● **Exercise directions**:
If a line in the records below holds the word "shablk", copy it.

● **Supplied data**:
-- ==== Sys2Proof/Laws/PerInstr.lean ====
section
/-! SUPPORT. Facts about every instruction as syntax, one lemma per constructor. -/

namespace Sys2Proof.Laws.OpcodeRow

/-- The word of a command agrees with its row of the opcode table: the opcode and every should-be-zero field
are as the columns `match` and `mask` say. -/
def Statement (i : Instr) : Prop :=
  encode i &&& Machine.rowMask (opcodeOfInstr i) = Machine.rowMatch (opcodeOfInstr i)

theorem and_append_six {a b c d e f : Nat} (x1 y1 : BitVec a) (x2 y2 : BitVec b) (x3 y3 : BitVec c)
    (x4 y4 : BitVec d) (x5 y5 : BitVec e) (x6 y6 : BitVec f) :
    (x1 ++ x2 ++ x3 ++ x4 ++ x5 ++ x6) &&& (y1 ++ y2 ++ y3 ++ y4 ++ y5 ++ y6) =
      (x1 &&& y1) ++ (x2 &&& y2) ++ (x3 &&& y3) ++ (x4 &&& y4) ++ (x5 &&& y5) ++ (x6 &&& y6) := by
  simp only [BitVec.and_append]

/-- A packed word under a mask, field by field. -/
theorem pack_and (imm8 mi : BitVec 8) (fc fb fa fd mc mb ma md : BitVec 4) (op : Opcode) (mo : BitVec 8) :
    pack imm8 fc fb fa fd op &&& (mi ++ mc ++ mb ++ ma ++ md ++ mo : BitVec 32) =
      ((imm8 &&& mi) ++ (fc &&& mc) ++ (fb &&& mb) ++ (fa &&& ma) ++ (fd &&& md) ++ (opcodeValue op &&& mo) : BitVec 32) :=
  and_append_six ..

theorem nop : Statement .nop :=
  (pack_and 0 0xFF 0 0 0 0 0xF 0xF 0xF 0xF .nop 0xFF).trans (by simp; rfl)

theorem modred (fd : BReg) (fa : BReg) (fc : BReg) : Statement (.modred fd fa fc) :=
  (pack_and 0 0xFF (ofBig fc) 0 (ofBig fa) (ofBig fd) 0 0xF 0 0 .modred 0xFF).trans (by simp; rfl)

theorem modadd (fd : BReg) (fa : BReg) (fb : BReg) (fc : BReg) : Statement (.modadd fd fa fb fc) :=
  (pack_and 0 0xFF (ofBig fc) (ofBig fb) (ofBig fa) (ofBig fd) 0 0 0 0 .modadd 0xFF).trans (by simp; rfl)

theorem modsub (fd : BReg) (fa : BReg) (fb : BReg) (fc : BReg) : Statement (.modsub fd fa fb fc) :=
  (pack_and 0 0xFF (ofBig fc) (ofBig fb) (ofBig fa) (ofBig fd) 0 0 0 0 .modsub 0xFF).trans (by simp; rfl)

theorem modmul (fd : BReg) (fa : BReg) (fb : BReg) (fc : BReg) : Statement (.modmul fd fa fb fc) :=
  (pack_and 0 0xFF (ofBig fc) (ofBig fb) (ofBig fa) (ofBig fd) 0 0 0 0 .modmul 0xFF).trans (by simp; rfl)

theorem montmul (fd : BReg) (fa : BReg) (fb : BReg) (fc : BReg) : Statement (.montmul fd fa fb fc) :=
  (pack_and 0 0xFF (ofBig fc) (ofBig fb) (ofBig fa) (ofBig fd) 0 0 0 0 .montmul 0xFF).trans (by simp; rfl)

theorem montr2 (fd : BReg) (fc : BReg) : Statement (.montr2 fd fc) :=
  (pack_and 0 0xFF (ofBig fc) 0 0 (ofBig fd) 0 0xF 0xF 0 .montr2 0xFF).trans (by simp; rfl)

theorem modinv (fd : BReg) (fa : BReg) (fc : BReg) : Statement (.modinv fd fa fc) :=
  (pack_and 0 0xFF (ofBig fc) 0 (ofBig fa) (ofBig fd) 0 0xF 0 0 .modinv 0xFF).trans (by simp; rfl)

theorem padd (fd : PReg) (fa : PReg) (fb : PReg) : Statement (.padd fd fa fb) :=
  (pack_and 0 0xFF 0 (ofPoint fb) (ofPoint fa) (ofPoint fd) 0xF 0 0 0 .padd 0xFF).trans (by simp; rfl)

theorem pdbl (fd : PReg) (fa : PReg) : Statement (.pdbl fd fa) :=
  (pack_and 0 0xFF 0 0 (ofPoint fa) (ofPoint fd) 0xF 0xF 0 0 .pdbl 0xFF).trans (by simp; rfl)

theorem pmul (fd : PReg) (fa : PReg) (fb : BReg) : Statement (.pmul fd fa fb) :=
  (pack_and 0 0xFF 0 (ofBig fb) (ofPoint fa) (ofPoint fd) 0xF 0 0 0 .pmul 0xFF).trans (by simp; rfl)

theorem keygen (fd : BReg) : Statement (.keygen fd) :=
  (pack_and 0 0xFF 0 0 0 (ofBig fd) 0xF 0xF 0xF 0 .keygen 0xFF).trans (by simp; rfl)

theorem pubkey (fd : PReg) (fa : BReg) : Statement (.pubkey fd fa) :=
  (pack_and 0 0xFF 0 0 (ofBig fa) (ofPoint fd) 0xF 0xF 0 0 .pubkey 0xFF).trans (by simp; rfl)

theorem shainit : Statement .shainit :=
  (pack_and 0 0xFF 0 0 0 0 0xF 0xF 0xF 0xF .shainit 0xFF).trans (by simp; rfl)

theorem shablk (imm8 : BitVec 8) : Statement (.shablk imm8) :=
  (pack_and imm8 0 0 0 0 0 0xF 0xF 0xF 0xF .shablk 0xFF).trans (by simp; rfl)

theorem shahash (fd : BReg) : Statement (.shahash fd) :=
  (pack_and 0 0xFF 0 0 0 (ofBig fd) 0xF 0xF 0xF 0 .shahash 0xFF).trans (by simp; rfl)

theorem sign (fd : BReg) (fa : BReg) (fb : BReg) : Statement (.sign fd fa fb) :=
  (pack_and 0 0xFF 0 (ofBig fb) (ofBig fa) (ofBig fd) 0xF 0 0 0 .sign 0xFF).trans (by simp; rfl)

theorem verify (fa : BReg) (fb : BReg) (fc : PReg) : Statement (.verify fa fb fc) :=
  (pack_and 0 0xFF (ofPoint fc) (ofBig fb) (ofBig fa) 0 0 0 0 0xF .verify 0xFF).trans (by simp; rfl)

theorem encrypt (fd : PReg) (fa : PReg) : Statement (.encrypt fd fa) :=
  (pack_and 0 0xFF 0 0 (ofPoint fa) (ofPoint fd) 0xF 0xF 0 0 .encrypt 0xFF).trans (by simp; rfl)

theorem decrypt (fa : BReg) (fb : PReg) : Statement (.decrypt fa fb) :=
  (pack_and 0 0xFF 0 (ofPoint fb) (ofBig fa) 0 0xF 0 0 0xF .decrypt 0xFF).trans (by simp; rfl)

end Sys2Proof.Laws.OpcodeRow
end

* * *

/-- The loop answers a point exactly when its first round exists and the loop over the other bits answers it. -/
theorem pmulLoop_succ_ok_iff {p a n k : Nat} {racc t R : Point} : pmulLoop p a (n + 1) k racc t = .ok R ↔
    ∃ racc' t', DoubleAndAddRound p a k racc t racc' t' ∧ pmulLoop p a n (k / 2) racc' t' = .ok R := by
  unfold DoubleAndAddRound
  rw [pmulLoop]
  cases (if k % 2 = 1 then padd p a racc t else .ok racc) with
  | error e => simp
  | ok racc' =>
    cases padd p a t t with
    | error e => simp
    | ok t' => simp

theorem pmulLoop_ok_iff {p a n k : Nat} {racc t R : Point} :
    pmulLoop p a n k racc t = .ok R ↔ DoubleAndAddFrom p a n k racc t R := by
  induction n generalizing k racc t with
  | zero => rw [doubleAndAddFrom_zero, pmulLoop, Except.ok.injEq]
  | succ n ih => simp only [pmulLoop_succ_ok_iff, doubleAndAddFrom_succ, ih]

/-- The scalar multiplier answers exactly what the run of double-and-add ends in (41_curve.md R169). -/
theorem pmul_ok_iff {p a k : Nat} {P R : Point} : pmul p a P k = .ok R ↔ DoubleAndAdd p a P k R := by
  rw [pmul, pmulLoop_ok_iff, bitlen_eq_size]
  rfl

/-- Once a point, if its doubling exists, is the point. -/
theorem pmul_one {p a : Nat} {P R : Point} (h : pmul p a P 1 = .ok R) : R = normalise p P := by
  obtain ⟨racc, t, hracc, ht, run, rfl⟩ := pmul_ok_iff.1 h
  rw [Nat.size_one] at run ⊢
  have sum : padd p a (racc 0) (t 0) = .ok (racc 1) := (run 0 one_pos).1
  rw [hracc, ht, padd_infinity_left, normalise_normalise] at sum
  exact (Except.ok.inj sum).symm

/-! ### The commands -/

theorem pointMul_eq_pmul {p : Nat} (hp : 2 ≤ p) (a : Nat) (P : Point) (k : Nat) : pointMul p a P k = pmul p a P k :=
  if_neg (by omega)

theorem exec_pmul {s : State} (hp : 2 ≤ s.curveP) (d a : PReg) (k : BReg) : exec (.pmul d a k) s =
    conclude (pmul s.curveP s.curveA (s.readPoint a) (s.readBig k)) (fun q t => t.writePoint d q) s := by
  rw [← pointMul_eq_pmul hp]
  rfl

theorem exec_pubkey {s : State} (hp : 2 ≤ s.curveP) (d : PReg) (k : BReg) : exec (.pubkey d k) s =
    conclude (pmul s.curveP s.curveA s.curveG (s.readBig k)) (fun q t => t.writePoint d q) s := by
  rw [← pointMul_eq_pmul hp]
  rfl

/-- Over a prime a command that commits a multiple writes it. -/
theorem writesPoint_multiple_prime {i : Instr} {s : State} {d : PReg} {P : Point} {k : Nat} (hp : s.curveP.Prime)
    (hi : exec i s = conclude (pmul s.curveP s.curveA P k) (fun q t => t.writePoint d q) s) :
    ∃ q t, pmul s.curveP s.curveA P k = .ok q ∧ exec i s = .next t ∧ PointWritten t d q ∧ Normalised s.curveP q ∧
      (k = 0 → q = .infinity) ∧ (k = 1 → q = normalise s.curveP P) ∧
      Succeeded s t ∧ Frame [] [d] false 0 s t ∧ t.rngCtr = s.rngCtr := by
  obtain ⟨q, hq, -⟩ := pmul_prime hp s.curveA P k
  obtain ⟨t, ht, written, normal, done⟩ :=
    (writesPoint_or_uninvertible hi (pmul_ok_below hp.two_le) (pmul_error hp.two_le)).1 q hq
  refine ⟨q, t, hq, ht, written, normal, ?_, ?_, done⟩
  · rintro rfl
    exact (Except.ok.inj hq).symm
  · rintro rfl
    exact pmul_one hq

...

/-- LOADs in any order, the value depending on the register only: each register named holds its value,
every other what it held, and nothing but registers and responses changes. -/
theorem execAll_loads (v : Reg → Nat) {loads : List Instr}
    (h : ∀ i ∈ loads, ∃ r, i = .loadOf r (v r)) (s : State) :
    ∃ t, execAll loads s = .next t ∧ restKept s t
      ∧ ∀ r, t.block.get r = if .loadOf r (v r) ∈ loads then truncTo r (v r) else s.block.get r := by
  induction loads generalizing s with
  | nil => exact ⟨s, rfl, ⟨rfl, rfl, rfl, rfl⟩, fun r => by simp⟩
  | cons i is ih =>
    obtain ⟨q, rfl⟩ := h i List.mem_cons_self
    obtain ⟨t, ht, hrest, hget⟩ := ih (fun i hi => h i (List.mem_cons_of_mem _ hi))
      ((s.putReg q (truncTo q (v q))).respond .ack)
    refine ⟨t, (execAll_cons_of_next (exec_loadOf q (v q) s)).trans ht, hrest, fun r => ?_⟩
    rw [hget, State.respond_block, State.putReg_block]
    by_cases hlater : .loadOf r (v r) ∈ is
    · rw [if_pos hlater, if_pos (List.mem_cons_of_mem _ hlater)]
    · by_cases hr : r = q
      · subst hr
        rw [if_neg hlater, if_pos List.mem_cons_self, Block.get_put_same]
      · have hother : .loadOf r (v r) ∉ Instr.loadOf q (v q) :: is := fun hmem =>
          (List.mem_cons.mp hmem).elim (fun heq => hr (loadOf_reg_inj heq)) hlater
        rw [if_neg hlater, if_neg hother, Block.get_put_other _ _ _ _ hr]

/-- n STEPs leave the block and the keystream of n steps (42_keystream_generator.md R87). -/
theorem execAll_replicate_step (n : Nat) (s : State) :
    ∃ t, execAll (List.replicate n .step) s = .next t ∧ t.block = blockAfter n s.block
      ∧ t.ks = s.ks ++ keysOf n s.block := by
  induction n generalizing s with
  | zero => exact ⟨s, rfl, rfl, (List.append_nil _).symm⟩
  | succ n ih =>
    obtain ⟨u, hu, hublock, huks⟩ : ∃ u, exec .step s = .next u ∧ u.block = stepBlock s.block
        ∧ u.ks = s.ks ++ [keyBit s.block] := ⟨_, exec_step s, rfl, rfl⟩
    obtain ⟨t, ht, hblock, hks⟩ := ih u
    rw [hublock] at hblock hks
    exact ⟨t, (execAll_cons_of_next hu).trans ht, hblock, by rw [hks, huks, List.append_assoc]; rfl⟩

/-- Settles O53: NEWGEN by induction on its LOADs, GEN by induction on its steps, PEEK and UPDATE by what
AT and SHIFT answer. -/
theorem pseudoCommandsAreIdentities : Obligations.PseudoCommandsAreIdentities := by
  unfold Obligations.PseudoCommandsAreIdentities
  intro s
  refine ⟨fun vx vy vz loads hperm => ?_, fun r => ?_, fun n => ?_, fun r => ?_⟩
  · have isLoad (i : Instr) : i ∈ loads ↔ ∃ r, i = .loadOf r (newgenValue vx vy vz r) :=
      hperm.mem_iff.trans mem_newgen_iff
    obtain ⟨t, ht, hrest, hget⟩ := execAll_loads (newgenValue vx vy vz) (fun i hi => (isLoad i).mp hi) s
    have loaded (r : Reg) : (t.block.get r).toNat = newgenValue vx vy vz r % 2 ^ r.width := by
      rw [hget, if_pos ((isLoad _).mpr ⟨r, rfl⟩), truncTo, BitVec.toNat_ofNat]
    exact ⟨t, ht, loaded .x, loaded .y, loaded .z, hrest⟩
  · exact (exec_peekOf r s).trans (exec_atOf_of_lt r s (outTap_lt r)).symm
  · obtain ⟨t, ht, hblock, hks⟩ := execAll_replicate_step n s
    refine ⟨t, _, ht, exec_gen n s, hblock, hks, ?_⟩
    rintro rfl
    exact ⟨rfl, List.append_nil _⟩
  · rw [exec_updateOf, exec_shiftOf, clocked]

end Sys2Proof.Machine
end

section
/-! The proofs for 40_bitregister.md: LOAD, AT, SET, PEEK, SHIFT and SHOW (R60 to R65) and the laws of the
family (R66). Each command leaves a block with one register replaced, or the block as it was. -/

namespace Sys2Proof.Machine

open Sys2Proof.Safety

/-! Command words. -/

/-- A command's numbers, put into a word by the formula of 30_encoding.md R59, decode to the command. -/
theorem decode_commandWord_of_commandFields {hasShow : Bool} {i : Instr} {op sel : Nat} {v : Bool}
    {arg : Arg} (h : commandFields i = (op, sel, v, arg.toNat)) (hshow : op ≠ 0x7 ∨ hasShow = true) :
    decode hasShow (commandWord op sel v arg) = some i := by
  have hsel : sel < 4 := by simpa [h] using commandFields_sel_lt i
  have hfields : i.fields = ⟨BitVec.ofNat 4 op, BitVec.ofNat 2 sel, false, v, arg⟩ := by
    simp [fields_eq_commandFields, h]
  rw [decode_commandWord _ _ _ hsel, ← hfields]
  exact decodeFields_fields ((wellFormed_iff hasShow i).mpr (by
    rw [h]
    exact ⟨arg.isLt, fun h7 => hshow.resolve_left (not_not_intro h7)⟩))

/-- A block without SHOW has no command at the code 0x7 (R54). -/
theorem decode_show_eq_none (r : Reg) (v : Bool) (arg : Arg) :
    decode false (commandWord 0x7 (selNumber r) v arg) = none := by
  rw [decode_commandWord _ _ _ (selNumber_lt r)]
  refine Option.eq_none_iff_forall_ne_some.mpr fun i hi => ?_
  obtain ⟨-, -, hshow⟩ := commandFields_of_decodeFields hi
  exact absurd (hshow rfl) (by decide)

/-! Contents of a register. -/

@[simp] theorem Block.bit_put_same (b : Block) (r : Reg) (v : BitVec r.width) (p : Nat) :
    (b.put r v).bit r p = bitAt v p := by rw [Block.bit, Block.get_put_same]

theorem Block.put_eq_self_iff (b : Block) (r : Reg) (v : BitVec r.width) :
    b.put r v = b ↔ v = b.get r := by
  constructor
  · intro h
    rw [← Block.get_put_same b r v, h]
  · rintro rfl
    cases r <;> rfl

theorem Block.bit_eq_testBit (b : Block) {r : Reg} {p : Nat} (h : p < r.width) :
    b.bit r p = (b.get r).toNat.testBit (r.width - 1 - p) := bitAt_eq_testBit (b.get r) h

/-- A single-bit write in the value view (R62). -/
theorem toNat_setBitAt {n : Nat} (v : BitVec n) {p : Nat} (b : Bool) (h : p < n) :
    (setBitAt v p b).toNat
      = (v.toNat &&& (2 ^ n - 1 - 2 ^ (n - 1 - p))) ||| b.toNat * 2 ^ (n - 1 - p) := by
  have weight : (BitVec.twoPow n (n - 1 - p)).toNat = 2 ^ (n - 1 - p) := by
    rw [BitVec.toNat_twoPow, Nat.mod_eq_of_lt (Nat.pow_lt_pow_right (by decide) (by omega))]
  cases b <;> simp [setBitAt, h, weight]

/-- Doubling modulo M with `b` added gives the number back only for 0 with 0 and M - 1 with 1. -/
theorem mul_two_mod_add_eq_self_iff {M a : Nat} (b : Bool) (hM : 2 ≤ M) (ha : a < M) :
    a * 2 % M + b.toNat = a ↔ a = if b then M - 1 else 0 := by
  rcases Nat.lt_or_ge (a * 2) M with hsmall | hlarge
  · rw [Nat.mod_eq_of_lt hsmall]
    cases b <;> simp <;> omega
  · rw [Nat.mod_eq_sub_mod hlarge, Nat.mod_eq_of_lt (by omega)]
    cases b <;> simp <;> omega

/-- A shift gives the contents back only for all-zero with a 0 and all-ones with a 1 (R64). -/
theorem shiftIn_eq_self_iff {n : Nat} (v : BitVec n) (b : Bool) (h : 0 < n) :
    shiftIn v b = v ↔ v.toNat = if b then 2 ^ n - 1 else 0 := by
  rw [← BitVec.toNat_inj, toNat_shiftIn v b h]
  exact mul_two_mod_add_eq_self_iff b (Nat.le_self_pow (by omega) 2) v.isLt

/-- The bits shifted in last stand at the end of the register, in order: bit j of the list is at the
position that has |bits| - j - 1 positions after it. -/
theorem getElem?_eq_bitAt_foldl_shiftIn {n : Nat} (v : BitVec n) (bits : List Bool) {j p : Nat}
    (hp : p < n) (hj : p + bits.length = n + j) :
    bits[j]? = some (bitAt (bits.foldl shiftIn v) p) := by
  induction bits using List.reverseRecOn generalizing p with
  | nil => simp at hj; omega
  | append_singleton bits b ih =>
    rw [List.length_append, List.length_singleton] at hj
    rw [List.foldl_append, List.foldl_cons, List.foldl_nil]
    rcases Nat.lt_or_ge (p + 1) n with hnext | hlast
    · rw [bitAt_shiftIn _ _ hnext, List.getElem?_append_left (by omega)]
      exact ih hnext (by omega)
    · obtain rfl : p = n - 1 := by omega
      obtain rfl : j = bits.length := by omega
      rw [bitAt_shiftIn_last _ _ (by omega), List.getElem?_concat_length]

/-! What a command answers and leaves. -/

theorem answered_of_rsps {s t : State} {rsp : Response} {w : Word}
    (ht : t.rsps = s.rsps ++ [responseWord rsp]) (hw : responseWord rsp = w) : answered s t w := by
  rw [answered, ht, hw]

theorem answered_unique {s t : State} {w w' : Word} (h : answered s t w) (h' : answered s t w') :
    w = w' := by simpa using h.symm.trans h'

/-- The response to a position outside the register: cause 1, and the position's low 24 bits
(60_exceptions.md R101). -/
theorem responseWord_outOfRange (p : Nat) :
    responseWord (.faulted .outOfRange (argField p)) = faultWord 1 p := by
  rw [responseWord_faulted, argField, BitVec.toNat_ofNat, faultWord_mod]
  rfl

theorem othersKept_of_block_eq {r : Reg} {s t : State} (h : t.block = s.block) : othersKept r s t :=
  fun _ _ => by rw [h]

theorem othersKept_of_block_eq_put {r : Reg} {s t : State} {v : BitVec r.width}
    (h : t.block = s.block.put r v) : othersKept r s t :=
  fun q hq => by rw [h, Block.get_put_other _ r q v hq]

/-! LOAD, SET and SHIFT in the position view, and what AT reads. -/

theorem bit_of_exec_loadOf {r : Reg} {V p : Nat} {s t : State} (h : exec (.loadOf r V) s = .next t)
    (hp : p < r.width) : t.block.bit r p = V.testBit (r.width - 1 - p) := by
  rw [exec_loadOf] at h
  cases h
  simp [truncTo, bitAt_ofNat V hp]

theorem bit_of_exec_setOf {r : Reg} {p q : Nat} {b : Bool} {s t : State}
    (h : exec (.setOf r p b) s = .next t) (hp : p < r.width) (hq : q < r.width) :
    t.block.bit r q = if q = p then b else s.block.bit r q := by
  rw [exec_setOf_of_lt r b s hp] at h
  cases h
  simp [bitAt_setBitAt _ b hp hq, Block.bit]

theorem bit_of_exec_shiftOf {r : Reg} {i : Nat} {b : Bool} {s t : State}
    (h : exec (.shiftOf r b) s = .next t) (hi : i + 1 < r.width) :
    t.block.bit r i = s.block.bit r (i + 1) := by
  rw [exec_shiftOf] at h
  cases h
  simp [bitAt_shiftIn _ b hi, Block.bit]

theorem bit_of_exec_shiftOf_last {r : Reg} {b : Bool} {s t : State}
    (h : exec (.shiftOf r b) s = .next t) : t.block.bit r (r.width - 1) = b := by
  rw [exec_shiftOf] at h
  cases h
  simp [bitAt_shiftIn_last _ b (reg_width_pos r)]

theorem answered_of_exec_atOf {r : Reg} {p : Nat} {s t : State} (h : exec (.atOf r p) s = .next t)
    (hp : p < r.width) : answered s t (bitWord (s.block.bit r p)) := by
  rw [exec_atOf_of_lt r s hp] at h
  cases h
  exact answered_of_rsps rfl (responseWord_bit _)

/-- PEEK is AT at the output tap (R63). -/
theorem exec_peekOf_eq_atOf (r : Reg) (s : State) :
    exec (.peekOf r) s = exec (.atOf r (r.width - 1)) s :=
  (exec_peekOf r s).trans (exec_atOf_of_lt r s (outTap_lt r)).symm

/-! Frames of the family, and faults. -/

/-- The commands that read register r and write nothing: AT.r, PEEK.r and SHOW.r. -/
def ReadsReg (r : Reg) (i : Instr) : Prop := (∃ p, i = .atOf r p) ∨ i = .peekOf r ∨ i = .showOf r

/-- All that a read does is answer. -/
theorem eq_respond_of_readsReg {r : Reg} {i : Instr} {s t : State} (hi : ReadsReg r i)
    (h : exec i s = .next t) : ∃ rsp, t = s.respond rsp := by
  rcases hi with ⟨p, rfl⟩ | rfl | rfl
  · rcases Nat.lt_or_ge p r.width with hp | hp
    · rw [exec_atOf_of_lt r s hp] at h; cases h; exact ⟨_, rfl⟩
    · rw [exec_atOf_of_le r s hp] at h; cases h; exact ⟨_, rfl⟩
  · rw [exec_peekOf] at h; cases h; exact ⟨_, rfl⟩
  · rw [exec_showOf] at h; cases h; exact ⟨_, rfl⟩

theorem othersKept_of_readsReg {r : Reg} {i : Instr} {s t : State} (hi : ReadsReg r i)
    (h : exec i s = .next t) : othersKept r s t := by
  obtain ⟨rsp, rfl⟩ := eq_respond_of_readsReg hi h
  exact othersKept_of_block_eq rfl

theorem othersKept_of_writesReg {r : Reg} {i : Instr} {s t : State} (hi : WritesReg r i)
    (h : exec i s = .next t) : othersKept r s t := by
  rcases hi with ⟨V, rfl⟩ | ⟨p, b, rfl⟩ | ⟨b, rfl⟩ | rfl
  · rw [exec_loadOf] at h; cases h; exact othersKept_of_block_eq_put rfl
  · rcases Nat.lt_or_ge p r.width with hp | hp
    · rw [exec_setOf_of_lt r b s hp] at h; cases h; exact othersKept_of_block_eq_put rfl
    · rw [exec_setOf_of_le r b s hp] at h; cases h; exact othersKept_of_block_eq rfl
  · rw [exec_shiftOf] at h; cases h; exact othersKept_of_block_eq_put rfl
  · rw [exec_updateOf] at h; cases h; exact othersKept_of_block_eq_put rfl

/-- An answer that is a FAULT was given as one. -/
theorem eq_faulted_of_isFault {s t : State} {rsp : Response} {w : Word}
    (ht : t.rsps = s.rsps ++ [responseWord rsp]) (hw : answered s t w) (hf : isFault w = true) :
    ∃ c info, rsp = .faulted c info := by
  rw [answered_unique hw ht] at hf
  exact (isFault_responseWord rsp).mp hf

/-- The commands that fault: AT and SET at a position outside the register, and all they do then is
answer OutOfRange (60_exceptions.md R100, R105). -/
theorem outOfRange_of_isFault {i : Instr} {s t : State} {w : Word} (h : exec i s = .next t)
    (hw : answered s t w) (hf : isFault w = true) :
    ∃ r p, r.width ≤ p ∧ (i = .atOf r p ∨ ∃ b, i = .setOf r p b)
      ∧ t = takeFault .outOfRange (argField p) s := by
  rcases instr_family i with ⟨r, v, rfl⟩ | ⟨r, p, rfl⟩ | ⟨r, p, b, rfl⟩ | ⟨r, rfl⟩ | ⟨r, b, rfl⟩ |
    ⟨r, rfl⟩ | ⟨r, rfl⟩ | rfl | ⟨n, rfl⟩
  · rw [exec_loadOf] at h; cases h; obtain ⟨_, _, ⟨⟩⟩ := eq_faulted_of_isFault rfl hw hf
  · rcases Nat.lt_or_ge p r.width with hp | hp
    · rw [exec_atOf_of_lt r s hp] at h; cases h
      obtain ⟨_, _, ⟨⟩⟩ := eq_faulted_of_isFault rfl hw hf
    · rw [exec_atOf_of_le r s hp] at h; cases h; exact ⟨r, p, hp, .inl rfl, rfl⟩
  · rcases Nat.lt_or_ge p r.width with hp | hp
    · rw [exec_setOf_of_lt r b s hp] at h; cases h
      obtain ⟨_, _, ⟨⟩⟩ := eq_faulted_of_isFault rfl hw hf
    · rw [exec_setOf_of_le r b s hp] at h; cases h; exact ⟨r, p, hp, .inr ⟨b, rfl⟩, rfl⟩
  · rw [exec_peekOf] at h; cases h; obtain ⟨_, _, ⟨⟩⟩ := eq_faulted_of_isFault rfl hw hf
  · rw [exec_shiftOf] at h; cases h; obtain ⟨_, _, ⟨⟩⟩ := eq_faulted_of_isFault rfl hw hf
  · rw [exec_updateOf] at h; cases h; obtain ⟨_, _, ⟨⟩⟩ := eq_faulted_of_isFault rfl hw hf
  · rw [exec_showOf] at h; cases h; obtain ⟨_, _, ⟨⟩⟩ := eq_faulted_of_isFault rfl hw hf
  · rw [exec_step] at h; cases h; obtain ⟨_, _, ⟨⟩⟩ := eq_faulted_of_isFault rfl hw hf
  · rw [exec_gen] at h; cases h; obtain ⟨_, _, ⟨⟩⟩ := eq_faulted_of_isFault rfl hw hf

● **Response for this exercise**:
theorem shablk (imm8 : BitVec 8) : Statement (.shablk imm8) :=
  (pack_and imm8 0 0 0 0 0 0xF 0xF 0xF 0xF .shablk 0xFF).trans (by simp; rfl)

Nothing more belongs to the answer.